Required work -
Below are some records. Copy every line in them that holds "complete".

Saved data entries:
--*--
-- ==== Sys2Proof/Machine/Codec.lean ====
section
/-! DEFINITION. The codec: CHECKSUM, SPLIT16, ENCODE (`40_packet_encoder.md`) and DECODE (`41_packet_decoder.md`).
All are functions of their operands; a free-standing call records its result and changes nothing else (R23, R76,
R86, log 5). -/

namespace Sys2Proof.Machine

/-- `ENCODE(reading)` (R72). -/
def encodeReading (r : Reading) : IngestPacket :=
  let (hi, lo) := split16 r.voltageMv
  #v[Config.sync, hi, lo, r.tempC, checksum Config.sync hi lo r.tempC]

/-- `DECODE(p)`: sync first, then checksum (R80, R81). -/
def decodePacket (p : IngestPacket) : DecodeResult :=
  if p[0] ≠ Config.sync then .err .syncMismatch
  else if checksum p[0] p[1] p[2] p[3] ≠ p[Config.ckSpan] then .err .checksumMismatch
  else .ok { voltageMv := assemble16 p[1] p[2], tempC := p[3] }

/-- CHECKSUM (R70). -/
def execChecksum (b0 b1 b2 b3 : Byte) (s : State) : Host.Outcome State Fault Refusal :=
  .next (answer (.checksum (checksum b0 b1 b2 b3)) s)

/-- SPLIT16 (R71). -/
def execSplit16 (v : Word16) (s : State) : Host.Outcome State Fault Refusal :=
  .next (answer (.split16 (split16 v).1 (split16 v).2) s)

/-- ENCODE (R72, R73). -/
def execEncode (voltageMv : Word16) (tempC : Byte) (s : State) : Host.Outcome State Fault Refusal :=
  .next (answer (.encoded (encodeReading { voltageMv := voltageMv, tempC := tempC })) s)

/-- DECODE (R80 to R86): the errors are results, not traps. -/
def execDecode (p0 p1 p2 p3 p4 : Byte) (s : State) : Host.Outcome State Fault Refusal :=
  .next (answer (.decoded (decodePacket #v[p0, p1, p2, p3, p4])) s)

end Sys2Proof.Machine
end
--*--
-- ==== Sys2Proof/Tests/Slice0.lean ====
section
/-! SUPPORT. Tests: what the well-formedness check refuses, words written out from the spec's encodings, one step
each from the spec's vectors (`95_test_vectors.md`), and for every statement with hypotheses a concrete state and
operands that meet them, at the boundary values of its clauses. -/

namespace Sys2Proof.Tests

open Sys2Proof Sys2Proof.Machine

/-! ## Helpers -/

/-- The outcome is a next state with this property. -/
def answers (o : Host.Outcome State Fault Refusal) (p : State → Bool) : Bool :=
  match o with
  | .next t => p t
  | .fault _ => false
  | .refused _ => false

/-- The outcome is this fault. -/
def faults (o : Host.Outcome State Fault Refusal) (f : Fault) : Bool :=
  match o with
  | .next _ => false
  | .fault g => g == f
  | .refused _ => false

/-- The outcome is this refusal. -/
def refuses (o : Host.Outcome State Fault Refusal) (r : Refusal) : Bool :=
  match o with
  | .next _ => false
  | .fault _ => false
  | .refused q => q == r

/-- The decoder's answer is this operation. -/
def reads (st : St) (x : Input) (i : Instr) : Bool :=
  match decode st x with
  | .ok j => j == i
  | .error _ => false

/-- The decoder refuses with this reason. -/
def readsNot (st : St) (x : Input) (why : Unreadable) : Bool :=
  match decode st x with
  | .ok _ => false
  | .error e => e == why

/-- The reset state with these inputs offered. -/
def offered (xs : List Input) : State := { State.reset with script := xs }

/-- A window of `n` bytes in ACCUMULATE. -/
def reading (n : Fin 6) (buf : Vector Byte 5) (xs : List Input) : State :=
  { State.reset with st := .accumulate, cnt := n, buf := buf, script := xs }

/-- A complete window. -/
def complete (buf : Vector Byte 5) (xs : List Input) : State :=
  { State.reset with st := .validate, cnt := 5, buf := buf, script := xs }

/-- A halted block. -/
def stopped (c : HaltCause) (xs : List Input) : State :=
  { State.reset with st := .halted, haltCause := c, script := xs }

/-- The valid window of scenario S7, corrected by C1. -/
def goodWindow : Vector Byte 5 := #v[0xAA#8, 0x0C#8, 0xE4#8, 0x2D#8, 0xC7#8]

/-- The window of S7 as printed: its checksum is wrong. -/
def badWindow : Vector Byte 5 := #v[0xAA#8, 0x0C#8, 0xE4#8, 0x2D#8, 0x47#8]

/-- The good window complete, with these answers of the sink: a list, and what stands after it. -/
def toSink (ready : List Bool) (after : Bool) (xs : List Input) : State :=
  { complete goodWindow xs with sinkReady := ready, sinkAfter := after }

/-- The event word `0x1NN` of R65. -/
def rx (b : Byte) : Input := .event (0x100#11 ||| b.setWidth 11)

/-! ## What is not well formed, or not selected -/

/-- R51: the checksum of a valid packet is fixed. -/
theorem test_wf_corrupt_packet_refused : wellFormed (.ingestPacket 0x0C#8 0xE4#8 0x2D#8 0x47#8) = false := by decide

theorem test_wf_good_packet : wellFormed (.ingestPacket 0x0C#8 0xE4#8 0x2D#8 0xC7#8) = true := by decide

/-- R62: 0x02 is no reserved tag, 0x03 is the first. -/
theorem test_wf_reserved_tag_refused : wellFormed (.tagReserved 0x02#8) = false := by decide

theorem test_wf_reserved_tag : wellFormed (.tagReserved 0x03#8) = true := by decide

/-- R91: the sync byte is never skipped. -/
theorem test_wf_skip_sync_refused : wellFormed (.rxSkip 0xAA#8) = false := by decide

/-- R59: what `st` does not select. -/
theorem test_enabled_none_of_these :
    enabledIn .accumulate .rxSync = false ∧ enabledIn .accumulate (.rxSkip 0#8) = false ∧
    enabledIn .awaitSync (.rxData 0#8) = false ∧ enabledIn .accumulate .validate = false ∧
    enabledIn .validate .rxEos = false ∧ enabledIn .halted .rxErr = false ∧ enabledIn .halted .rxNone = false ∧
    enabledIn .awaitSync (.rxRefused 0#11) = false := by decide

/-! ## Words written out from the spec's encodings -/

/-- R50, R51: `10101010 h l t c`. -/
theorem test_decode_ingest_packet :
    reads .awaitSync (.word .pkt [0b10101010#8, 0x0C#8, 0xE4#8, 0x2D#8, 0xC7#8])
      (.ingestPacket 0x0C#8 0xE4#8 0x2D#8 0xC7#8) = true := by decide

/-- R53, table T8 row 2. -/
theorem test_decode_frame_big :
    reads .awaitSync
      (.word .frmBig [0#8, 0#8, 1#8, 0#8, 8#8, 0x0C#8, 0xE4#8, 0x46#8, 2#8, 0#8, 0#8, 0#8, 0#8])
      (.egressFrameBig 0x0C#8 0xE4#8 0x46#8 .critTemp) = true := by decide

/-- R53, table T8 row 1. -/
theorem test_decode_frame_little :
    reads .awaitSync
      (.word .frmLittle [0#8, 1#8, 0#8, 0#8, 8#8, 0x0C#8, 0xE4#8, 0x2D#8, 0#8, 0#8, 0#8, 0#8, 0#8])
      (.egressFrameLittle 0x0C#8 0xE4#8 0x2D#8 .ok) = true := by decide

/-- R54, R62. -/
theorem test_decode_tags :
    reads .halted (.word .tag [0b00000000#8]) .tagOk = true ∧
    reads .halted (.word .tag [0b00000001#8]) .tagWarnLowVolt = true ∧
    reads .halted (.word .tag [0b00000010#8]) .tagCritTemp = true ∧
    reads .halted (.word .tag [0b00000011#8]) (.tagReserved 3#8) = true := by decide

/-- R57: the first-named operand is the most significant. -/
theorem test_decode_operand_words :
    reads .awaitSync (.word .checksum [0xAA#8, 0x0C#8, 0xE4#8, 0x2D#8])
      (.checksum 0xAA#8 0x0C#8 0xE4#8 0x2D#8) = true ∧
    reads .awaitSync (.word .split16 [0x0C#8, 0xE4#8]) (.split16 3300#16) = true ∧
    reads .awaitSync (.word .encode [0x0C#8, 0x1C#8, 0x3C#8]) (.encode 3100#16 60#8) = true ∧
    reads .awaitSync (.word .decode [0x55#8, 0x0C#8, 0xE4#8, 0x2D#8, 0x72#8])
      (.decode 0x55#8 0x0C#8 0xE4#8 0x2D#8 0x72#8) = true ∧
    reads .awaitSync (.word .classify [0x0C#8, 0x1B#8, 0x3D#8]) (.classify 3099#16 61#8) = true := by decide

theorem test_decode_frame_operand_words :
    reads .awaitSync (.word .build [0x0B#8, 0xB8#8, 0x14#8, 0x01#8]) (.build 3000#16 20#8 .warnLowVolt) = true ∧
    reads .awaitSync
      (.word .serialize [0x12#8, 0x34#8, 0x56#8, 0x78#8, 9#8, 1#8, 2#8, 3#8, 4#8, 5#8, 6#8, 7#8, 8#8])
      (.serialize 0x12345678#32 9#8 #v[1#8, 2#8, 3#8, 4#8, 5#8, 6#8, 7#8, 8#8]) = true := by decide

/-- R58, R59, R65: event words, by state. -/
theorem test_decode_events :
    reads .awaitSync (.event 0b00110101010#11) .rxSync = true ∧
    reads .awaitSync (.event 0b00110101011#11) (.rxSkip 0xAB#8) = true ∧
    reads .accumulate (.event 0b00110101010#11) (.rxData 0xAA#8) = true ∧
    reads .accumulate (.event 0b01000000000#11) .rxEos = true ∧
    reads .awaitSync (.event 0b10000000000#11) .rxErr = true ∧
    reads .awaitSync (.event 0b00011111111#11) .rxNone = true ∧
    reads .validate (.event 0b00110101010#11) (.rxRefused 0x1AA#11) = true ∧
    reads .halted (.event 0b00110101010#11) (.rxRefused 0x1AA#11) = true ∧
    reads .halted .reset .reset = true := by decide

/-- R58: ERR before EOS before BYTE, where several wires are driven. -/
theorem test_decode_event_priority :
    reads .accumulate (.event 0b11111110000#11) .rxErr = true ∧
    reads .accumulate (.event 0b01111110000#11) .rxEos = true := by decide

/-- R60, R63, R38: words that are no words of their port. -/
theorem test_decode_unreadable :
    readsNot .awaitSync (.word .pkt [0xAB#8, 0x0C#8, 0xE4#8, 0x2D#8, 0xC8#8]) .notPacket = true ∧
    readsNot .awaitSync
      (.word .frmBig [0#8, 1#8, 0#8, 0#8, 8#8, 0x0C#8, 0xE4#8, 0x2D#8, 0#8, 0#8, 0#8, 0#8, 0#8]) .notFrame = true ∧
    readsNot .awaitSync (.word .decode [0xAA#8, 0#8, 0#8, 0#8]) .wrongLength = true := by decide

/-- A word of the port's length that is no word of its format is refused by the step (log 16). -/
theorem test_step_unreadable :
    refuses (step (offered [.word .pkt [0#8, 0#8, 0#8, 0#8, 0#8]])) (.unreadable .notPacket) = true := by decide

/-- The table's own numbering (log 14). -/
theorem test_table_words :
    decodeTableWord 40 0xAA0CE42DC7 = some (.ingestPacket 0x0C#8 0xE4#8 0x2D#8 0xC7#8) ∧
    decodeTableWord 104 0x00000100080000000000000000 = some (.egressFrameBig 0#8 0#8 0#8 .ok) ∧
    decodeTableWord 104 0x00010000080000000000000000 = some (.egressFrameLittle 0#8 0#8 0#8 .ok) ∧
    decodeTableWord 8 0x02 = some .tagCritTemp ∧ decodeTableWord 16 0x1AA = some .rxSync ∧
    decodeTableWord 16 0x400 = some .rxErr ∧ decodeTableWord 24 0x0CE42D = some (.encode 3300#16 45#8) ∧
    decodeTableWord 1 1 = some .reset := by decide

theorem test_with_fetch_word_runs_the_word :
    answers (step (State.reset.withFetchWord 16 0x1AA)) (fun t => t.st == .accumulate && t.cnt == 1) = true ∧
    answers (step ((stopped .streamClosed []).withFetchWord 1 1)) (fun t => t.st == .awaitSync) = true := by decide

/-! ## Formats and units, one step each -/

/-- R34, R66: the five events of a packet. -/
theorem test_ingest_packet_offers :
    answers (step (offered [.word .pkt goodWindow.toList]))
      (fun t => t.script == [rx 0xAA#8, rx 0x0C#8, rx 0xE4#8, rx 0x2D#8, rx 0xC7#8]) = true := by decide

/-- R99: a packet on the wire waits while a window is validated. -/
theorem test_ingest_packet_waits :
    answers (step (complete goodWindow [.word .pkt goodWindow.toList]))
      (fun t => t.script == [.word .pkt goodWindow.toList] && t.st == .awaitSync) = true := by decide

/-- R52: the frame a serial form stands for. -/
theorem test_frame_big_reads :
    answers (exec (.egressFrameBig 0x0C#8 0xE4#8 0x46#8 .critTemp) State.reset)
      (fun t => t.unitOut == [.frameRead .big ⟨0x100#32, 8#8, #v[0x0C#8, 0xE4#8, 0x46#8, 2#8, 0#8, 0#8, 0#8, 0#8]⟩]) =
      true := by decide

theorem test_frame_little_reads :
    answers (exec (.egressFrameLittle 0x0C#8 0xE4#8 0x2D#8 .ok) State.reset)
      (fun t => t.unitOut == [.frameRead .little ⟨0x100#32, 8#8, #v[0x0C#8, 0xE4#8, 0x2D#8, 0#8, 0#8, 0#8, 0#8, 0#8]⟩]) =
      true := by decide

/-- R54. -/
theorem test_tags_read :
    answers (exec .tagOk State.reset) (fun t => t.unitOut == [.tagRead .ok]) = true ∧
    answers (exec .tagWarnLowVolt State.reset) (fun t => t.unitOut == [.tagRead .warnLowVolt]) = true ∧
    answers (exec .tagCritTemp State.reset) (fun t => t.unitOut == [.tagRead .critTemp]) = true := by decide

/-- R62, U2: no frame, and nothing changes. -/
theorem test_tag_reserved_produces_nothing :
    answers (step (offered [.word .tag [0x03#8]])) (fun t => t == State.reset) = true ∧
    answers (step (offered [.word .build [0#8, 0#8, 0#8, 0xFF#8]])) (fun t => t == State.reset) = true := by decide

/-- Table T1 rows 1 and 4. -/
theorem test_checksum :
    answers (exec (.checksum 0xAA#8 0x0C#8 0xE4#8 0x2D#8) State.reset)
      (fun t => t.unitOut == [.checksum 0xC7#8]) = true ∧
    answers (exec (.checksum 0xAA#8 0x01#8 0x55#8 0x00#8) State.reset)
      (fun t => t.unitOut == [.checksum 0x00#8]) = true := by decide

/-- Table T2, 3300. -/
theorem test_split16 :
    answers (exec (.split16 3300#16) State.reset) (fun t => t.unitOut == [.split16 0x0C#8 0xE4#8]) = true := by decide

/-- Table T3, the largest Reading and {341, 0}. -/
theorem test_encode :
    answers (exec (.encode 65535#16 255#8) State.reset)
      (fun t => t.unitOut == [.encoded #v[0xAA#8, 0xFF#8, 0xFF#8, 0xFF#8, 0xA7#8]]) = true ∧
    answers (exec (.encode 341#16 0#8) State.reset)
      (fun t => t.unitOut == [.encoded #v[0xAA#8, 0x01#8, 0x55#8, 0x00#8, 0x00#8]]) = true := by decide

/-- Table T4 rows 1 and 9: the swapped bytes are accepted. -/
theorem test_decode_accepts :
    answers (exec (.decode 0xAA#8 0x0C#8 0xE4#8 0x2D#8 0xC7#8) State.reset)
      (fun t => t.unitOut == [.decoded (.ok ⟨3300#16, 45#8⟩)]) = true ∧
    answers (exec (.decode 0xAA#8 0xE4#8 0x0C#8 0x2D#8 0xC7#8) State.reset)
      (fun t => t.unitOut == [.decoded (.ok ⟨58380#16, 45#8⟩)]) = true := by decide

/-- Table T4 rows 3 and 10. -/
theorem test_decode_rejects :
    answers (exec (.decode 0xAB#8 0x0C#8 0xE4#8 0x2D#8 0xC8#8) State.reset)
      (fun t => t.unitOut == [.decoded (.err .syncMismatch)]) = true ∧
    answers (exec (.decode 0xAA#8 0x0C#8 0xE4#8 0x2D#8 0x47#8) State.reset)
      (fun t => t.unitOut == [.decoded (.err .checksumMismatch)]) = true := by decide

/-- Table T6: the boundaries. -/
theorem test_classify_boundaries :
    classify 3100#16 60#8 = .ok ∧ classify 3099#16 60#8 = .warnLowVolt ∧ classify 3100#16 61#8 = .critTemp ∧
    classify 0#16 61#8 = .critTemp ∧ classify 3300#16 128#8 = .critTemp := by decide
--*--
Your response -
/-- A complete window. -/
def complete (buf : Vector Byte 5) (xs : List Input) : State :=
/-- The good window complete, with these answers of the sink: a list, and what stands after it. -/
  { complete goodWindow xs with sinkReady := ready, sinkAfter := after }
    answers (step (complete goodWindow [.word .pkt goodWindow.toList]))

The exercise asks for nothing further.